First it was the shocking tweet that funding was secured and Tesla may go private, then a statement that the money wasn’t locked down after all. Two weeks later it’s never mind, the whole deal is off.
“Prior to the go-private episode, his credibility was in question, although investors still had overall confidence in the guy. This whole go-private episode has taken his credibility close to zero.”
Welcome to the disarray of Elon Musk, the impulsive genius and architect of cutting-edge car, rocket and solar panel companies built nearly from scratch.
Chaos, though, comes with a price. Experts say it all could wind up with Tesla exposed to a fine for misleading investors. And even though Musk has almost legendary status, the episode could further erode his credibility with stakeholders who have endured multiple broken promises and years of losses as a public company.
“Prior to the go-private episode, his credibility was in question, although investors still had overall confidence in the guy,” Erik Gordon, a business and law professor at the University of Michigan, said Saturday. “This whole go-private episode has taken his credibility close to zero.”
The bizarre story began Aug. 7 when Musk, while driving to the airport, tweeted he was considering taking the company private and that funding had been secured for the deal. Investors would be paid $420 per share, a 23 percent premium over the Aug. 6 closing price. No other details were given, but Tesla’s stock shot up 11 percent that day. At $420, buying all Tesla shares would cost around $72 billion.
Then, in a blog post six days later, Musk wrote the money wasn’t locked down, revealing that Saudi Arabia’s Public Investment Fund was the source of the cash but was still doing due diligence. Musk said the Tesla board and some big investors had been told he was considering taking the company private before he tweeted that information. He said he tweeted the disclosure so everyone could have the information.
Musk, who owns 20 percent of Tesla, also said he expected only a third of shareholders to sell, meaning the deal would be valued around $24 billion.
Late Friday came a statement from Musk saying that after talking to investors, the plan to go private would be scrubbed. Big institutional investors told him they had limits on how much they could sink into a private company.
The episode drew attention from the U.S. Securities and Exchange Commission, which reportedly is investigating Tesla for possible manipulation of the stock price. At least two lawsuits seeking class-action status also have been filed alleging Musk broke securities laws by making it sound like financing for the buyout was lined up.

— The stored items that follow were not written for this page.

-- ==== Sys2Proof/Laws/Decode.lean ====
section
/-! SUPPORT. The fields of a command word, and what each operand form's decoding can answer. -/

namespace Sys2Proof

@[simp] theorem opField_cmdWord (op arg : Byte) : opField (cmdWord op arg) = op := by
  ext j hj
  simp only [opField, cmdWord, BitVec.getElem_extractLsb']
  erw [BitVec.getLsbD_append]
  rw [if_neg (by omega), show 8 + j - 8 = j by omega, BitVec.getLsbD_eq_getElem hj]

@[simp] theorem argField_cmdWord (op arg : Byte) : argField (cmdWord op arg) = arg := by
  ext j hj
  simp only [argField, cmdWord, BitVec.getElem_extractLsb']
  erw [BitVec.getLsbD_append]
  rw [if_pos (by omega), show 0 + j = j by omega, BitVec.getLsbD_eq_getElem hj]

/-- A word is the word of its two fields. -/
theorem cmdWord_fields (w : CmdWord) : cmdWord (opField w) (argField w) = w := by
  simp only [cmdWord, opField, argField]
  ext j hj
  simp only [BitVec.getElem_append, BitVec.getElem_extractLsb']
  split
  · simp [BitVec.getLsbD_eq_getElem hj]
  · rw [show 8 + (j - 8) = j by omega]
    simp [BitVec.getLsbD_eq_getElem hj]

theorem decodeZ_ok {op arg : Byte} {i j : Instr} : decodeZ op arg i = .ok j ↔ arg = 0 ∧ i = j := by
  unfold decodeZ; split <;> simp_all

theorem decodeM_ok {op arg : Byte} {i : BitVec 2 → Instr} {j : Instr} :
    decodeM op arg i = .ok j ↔ arg.extractLsb' 2 6 = 0 ∧ i (arg.extractLsb' 0 2) = j := by
  unfold decodeM; split <;> simp_all

theorem decodeK_ok {op arg : Byte} {i : BitVec 3 → Instr} {j : Instr} :
    decodeK op arg i = .ok j ↔ arg.extractLsb' 3 5 = 0 ∧ i (arg.extractLsb' 0 3) = j := by
  unfold decodeK; split <;> simp_all

theorem decodeF_ok {op arg : Byte} {i : BitVec 4 → Instr} {j : Instr} :
    decodeF op arg i = .ok j ↔ arg.extractLsb' 4 4 = 0 ∧ i (arg.extractLsb' 0 4) = j := by
  unfold decodeF; split <;> simp_all

end Sys2Proof
end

James Cox, a Duke University professor who specializes in corporate governance and securities law, said regulations prohibit companies from making misleading statements that influence the markets.
“The fact that he’s now backing off so quickly, within a matter of weeks, indicates the insincerity in which the first statement was made,” Cox said.
While Musk disclosed the possible buy-back on Aug. 7, he didn’t reveal all contingencies including that the Saudi fund had to investigate, said Peter Henning, a Wayne State University law professor and former SEC attorney. “I think his most recent statement shows that this wasn’t thought through,” Henning said. “That’s going to be a concern for the SEC because that’s how investors can be misled, with incomplete information.”
The SEC also is likely to look at Musk’s disclosure to some investors before others, which also is prohibited if there’s reason to believe the investors might trade stock based on the information, Cox said.
Calling the whole thing off, though, might also be a defense for Musk, Henning said. “He could say I was just testing the waters. I was just thinking out loud, so I didn’t mean to mislead anyone on this.”
Normally, if a company was mulling a plan to go private, the CEO would notify the board and a process would be put in place to evaluate the move, Henning says. Lawyers would be involved and it would be disclosed in a filing with the SEC.
Cox predicts that Tesla will settle with the SEC, pay a penalty and agree not to violate securities laws in the future.
On top of all this drama, last week Musk disclosed in an interview with the New York Times that he was stressed out from trying to meet long-delayed production targets for the Model 3 mass-market electric car. He said he was working 120 hours a week and had to take Ambien to sleep.
Investors stuck with the company, although since the run-up on Aug. 7 shares have retreated. They closed Friday at $322.82, 6 percent below the opening price the day of the tweet.
Tesla declined comment Saturday. Six board members said in a statement Friday night that the board supports Musk and Tesla.
Some bullish investors still say Tesla has great growth potential. Shareholder ARK Invest recently wrote to Musk urging him to keep the company public and saying that $420 per share is too low. But Consumer Edge analyst Jamie Albertine, who had been a Tesla optimist, cut his rating on the company and urged the board to bring on a seasoned executive to help manage it.
On Saturday Albertine said that while second-quarter earnings indicated positive trends, the events of the past few weeks are “enough to make us uncomfortable.”